## EXERCISE GOAL
Find the lines below in which the string "Served" occurs. Copy each one.

** PROVIDED ENTRIES follows **

-- ==== Sys2Proof/Certificates/Slice0/Obligations.lean ====
section
/-! DEFINITION. The statements for the provers. Where a statement names a request, `Served k q s` says that it reaches the
responder at the present time `q.time` and passes the checks before its owning rule, and `replied` that its reply is
handed over; where it names another command at time `t`, the part runs and `t` is not past, so that `t` is the present time.
-/

open Sys2Proof Sys2Proof.Machine

/-! ### The step and the responder -/

/-- A step takes the command at the front of the queue. On an empty queue the part idles (the model's choice,
notes/assumptions/2.md). -/
def Obligations.StepTakesFrontCommand : Prop :=
  (∀ (c : Instr) (rest : List Instr) (s : State),
    step { s with pending := c :: rest } = exec c { s with pending := rest }) ∧
  ∀ s : State, s.pending = [] → step s = .next s

/-- Every command answers a next state, in which the commands that wait and the part's identity are as they were: no request
changes the identity and no start alters it (part of R165). -/
def Obligations.EveryCommandAnswersNext : Prop :=
  ∀ (c : Instr) (s : State), ∃ t : State, exec c s = .next t ∧ t.pending = s.pending ∧ t.identity = s.identity

/-- A management frame that carries a request is the request: the arrival, on a port that receives, of the frame that carries
a well-formed request of the directory does exactly what the request's command does (part of R158, R159; that both are one
step is notes/assumptions/9.md). -/
def Obligations.ManagementFrameIsItsRequest : Prop :=
  ∀ (k : RequestKind) (q : Request) (s : State), q.wellFormed = true →
    s.settings.managementType ≠ 0x8100#16 → s.settings.managementType ≠ 0x8808#16 →
    exec (.frameArrival q.time q.port true
      (requestFrame s.identity.address s.settings.managementType Config.protocolVersion k.code q)) s =
    exec (k.command q) s

/-- The checks that come before the owning rule, in their order, for every request of the directory: a waiting RESTART
answers BUSY before all else, then BAD-LENGTH, NOT-MANAGER, KEY-POSITION or LOCKED, and BUSY in a save (R160 steps 2 to 5,
part of R161, R167); the key position and lock each class needs, and which need a manager (R164); and the rows of the
directory: kind, argument length, class, and BUSY during a save. A requester is a manager when every entry of the manager
list is empty, or when its address is that of a non-empty entry (R162). The order of the event and the reply is
notes/assumptions/10.md. -/
def Obligations.RequestChecksInOrder : Prop :=
  (allKinds.map fun k => (k, k.code.toNat, k.argLength, k.privilege, k.busyInSave)) =
    [(.readIdentity, 0x01, 0, .open_, false), (.readStatus, 0x02, 0, .open_, false),
      (.loadProfile, 0x03, 85, .table, true), (.readProfile, 0x04, 1, .open_, false),
      (.loadStation, 0x05, 13, .table, true), (.readStation, 0x06, 1, .open_, false),
      (.clearStation, 0x07, 1, .table, true), (.loadAreaPolicy, 0x08, 4, .table, true),
      (.readCounters, 0x09, 1, .open_, false), (.clearCounters, 0x0A, 1, .manager, false),
      (.loadParameter, 0x0B, 36, .staged, true), (.clearParameter, 0x0C, 2, .staged, true),
      (.readParameter, 0x0D, 3, .open_, false), (.copyActiveToStaged, 0x0E, 0, .staged, true),
      (.markStagedReady, 0x0F, 0, .staged, true), (.activateStaged, 0x10, 0, .table, true),
      (.readImage, 0x11, 3, .open_, false), (.forgetImage, 0x12, 2, .staged, false),
      (.openWindow, 0x13, 2, .manager, false), (.extendWindow, 0x14, 2, .manager, false),
      (.closeWindow, 0x15, 0, .manager, false), (.grantService, 0x16, 1, .manager, false),
      (.endService, 0x17, 1, .manager, false), (.quarantineStation, 0x18, 1, .manager, false),
      (.releaseStation, 0x19, 1, .manager, false), (.takeEvent, 0x1A, 0, .manager, false),
      (.forceEvent, 0x1B, 9, .key, false), (.setEventControl, 0x1C, 47, .table, true),
      (.lockTables, 0x1D, 0, .manager, true), (.unlockTables, 0x1E, 0, .key, true),
      (.setManagers, 0x1F, 24, .recovery, true), (.setPortSettings, 0x20, 6, .table, true),
      (.setWindowSettings, 0x21, 3, .table, true), (.saveSettings, 0x22, 0, .table, true),
      (.restart, 0x23, 0, .table, true)] ∧
  (∀ k : RequestKind, k ∈ allKinds) ∧
  (∀ c : Privilege, c.needsManager = true ↔ c ≠ .open_ ∧ c ≠ .recovery) ∧
  (∀ (managers : Vector (Option Mac) 4) (m : Mac), isManager managers m = true ↔
    (∀ i : Fin 4, managers[i] = none) ∨ ∃ i : Fin 4, managers[i] = some m) ∧
  (∀ s : State, (s.keyPosition = s.key.taken.position) ∧ (s.saving = true ↔ ∃ copy, s.save = .saving copy)) ∧
  (∀ (pos : KeyPosition) (lock : Lock),
    Privilege.open_.keyRefusal pos lock = none ∧ Privilege.manager.keyRefusal pos lock = none ∧
    Privilege.table.keyRefusal pos lock = (if lock = .locked ∧ pos ≠ .service then some .locked else none) ∧
    Privilege.staged.keyRefusal pos lock = (if lock = .locked ∧ pos = .run then some .locked else none) ∧
    Privilege.key.keyRefusal pos lock = (if pos ≠ .service then some .keyPosition else none) ∧
    Privilege.recovery.keyRefusal pos lock = (if pos ≠ .service then some .keyPosition else none)) ∧
  ∀ (k : RequestKind) (q : Request) (s : State), s.hears q →
    (s.restartPending = true → exec (k.command q) s = .next (s.denied k q .busy)) ∧
    (s.restartPending = false → ¬ lengthSuits k q → exec (k.command q) s = .next (s.denied k q .badLength)) ∧
    (s.restartPending = false → lengthSuits k q → ¬ managerSuits k q s →
      exec (k.command q) s = .next (s.denied k q .notManager)) ∧
    (∀ c, s.restartPending = false → lengthSuits k q → managerSuits k q s →
      k.privilege.keyRefusal s.keyPosition s.settings.lock = some c → exec (k.command q) s = .next (s.denied k q c)) ∧
    (s.restartPending = false → lengthSuits k q → managerSuits k q s →
      k.privilege.keyRefusal s.keyPosition s.settings.lock = none → k.busyInSave = true → s.saving = true →
      exec (k.command q) s = .next (s.denied k q .busy))

/-- A request that its owning rule refuses changes nothing and carries no result data, and it is answered as every refusal
is: for every request of the directory that passes the checks before its owning rule (part of R160, R161). -/
def Obligations.RefusedRequestChangesNothing : Prop :=
  ∀ (k : RequestKind) (q : Request) (s : State), Served k q s →
    (ownRule k q { s with now := q.time }).code ≠ .ok →
    exec (k.command q) s = .next (s.denied k q (ownRule k q { s with now := q.time }).code)

/-- A request that does not reach the responder: from a group address it is counted as stray and answered by nothing; on a
port that is DOWN since an earlier moment (notes/assumptions/25.md), during a settings load, in RESET or without supply, it
is not received at all (part of R158, R1, R175). A group address has the least significant bit of its first octet set. And an
unknown request: another version, or a kind the directory does not hold, is answered UNKNOWN-REQUEST under the kind it gave,
raising nothing and changing nothing; while an accepted RESTART waits, BUSY (R160 step 1, part of R161, R167). -/
def Obligations.UnheardAndUnknownRequests : Prop :=
  (∀ a : Mac, isGroup a = true ↔ a.toNat / 2 ^ 40 % 2 = 1) ∧
  (∀ version kind : Octet, inDirectory version kind = true ↔ version = 1 ∧ ∃ k : RequestKind, k.code = kind) ∧
  (∀ (k : RequestKind) (q : Request) (s : State),
    (s.ready q.port q.time → isGroup q.requester = true →
      exec (k.command q) s = .next ({ s with now := q.time }.countStray q.port)) ∧
    (s.phase = .running → s.now ≤ q.time → (s.port q.port).up = false → (s.port q.port).lostAt ≠ some q.time →
      exec (k.command q) s = .next { s with now := q.time }) ∧
    (s.phase.loading = true → s.now ≤ q.time → exec (k.command q) s = .next { s with now := q.time }) ∧
    (s.phase.alive = false → exec (k.command q) s = .next s)) ∧
  ∀ (version kind : Octet) (q : Request) (s : State), s.hears q → inDirectory version kind = false →
    exec (.unknownRequest version kind q) s =
      .next ({ s with now := q.time }.handOver q.port .ordinary
        (partFrame (formFrame q.requester s.identity.address q.tci s.settings.managementType
          (replyContent (kind ||| 0x80#8) q.number
            (if s.restartPending then ResultCode.busy.code else ResultCode.unknownRequest.code) [])) false))

/-- The frame of a reply or a notice: it passes the arrival checks of any port, it is addressed to the requester from the
part, it carries the request's tag and the given type, and its payload holds the content given, then zero octets. That
content is the version 1, the kind, the request number, the result code, the exact number of result octets in two octets,
most significant first, and the result itself (part of R158, R179; chapter 12, *Requests and replies*). -/
def Obligations.ReplyFrameIsWellFormed : Prop :=
  (∀ (kind number code : Octet) (result : List Octet), result.length < 65536 →
    let c := replyContent kind number code result
    c.length = 6 + result.length ∧ octetAt c 0 = 1 ∧ octetAt c 1 = kind ∧ octetAt c 2 = number ∧ octetAt c 3 = code ∧
    beNat (slice c 4 2) = result.length ∧ c.drop 6 = result) ∧
  ∀ (dst src : Mac) (tci : Option Word16) (type : Word16) (content : List Octet),
    content.length ≤ 1500 → type ≠ 0x8100#16 →
    let f := formFrame dst src tci type content
    fcsGood f = true ∧ 64 ≤ f.length ∧ f.length ≤ 1522 ∧ frameDestination f = dst ∧ frameSource f = src ∧
    frameTci f = tci ∧ frameType f = type ∧
    payload f = content ++ List.replicate ((payload f).length - content.length) 0#8 ∧
    ((payload f).length = content.length ∨ f.length = 64)

/-- The reading requests answer OK with what they read and change nothing else: READ IDENTITY, READ STATUS, READ PROFILE,
READ STATION, READ COUNTERS, READ PARAMETER and READ IMAGE; an entry above 31, a bank or slot that is none, or an image range
of 0 slots, more than 32 or past slot 511, is BAD-VALUE (R28, R49; part of R7, R37, R88, R165, R166). Each of the 28 octets
of every slot READ IMAGE answers stands where the layout puts it (chapter 12, *Image slot entry*). What a profile answers for
its map entries beyond the count is notes/assumptions/11.md, and for the byte order of a profile never loaded
notes/assumptions/12.md. -/
def Obligations.ReadingRequestsAnswer : Prop :=
  ∀ (q : Request) (s : State),
    let t : State := { s with now := q.time }
    (Served .readIdentity q s → exec (.readIdentity q) s = .next (t.replied s .readIdentity q .ok
      ([0x41#8, 0x47#8, 0x34#8, 0x33#8, 0x32#8] ++ [s.identity.revision] ++ beOctets 8 s.identity.uniqueNumber.toNat ++
        beOctets 6 s.identity.address.toNat))) ∧
    (Served .readStatus q s → exec (.readStatus q) s = .next (t.replied s .readStatus q .ok (statusOctets t))) ∧
    (∀ n : Fin 4, Served .readProfile q s → argsOf q = [BitVec.ofNat 8 n.val] →
      exec (.readProfile q) s = .next (t.replied s .readProfile q .ok
        ([BitVec.ofNat 8 n.val] ++ profileOctets s.settings.profiles[n]))) ∧
    (∀ n : Fin 32, Served .readStation q s → argsOf q = [BitVec.ofNat 8 n.val] →
      exec (.readStation q) s = .next (t.replied s .readStation q .ok
        ([BitVec.ofNat 8 n.val, boolCode (s.station n).inUse] ++ stationConfigOctets (s.station n).config ++
          [(s.station n).state.code] ++ (s.station n).policies.toList.flatMap policyOctets))) ∧
    (Served .readStation q s → 31 < (octetAt (argsOf q) 0).toNat →
      exec (.readStation q) s = .next (s.denied .readStation q .badValue)) ∧
    (∀ n : Fin 32, Served .readCounters q s → argsOf q = [BitVec.ofNat 8 n.val] →
      exec (.readCounters q) s = .next (t.replied s .readCounters q .ok
        ([BitVec.ofNat 8 n.val] ++ beOctets 2 s.counters[n].admitted.toNat ++ beOctets 2 s.counters[n].clamped.toNat ++
          beOctets 2 s.counters[n].refused.toNat ++ beOctets 2 s.counters[n].drift.toNat))) ∧
    (∀ (b : BankId) (i : Fin 512), Served .readParameter q s → argsOf q = [b.code] ++ beOctets 2 i.val →
      exec (.readParameter q) s = .next (t.replied s .readParameter q .ok
        ([b.code, if b = s.settings.active then 1 else 2] ++ beOctets 2 i.val ++
          match (s.settings.bank b)[i] with
          | some r => [1] ++ paramOctets r
          | none => List.replicate 35 0))) ∧
    (Served .readParameter q s → (BankId.ofCode (octetAt (argsOf q) 0) = none ∨ 511 < beNat (slice (argsOf q) 1 2)) →
      exec (.readParameter q) s = .next (s.denied .readParameter q .badValue)) ∧
    (Served .readImage q s → (511 < beNat ((argsOf q).take 2) ∨ octetAt (argsOf q) 2 = 0 ∨ 32 < (octetAt (argsOf q) 2).toNat ∨
        512 < beNat ((argsOf q).take 2) + (octetAt (argsOf q) 2).toNat) →
      exec (.readImage q) s = .next (s.denied .readImage q .badValue)) ∧
    (∀ first count : Nat, 1 ≤ count → count ≤ 32 → first + count ≤ 512 → Served .readImage q s →
      argsOf q = beOctets 2 first ++ [BitVec.ofNat 8 count] →
      exec (.readImage q) s = .next (t.replied s .readImage q .ok
        ([BitVec.ofNat 8 count] ++ imageRange s first count))) ∧
    (∀ first count : Nat, first + count ≤ 512 → (imageRange s first count).length = 28 * count ∧
      ∀ (k : Nat) (i : Fin 512), k < count → i.val = first + k →
        let o := slice (imageRange s first count) (28 * k) 28
        let num := fun at_ n => beNat (slice o at_ n)
        let wide := fun v : Int => v % 2 ^ 64
        num 0 2 = i.val ∧
        (octetAt o 2, (octetAt o 3).toNat, (octetAt o 4).toNat, num 5 2) = (match s.settings.activeBank[i] with
          | some r => (1#8, r.key.station.val, r.key.area.val, r.key.index.toNat)
          | none => (0#8, 0, 0, 0)) ∧
        (octetAt o 7, octetAt o 8, (num 9 8 : Int), (num 17 8 : Int), (octetAt o 25).toNat, num 26 2) =
          match s.image[i] with
          | .unknown => (1#8, 0#8, 0, 0, 0, 0)
          | .known c => (2#8, 1#8, wide c, 0, 0, 0)
          | .pending none v x => (3#8, 0#8, 0, wide v, x.station.val, x.tag.toNat)
          | .pending (some c) v x => (3#8, 1#8, wide c, wide v, x.station.val, x.tag.toNat))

** End of PROVIDED ENTRIES **

## SOLUTION TO THIS EXERCISE
/-! DEFINITION. The statements for the provers. Where a statement names a request, `Served k q s` says that it reaches the
  ∀ (k : RequestKind) (q : Request) (s : State), Served k q s →
    (Served .readIdentity q s → exec (.readIdentity q) s = .next (t.replied s .readIdentity q .ok
    (Served .readStatus q s → exec (.readStatus q) s = .next (t.replied s .readStatus q .ok (statusOctets t))) ∧
    (∀ n : Fin 4, Served .readProfile q s → argsOf q = [BitVec.ofNat 8 n.val] →
    (∀ n : Fin 32, Served .readStation q s → argsOf q = [BitVec.ofNat 8 n.val] →
    (Served .readStation q s → 31 < (octetAt (argsOf q) 0).toNat →
    (∀ n : Fin 32, Served .readCounters q s → argsOf q = [BitVec.ofNat 8 n.val] →
    (∀ (b : BankId) (i : Fin 512), Served .readParameter q s → argsOf q = [b.code] ++ beOctets 2 i.val →
    (Served .readParameter q s → (BankId.ofCode (octetAt (argsOf q) 0) = none ∨ 511 < beNat (slice (argsOf q) 1 2)) →
    (Served .readImage q s → (511 < beNat ((argsOf q).take 2) ∨ octetAt (argsOf q) 2 = 0 ∨ 32 < (octetAt (argsOf q) 2).toNat ∨
    (∀ first count : Nat, 1 ≤ count → count ≤ 32 → first + count ≤ 512 → Served .readImage q s →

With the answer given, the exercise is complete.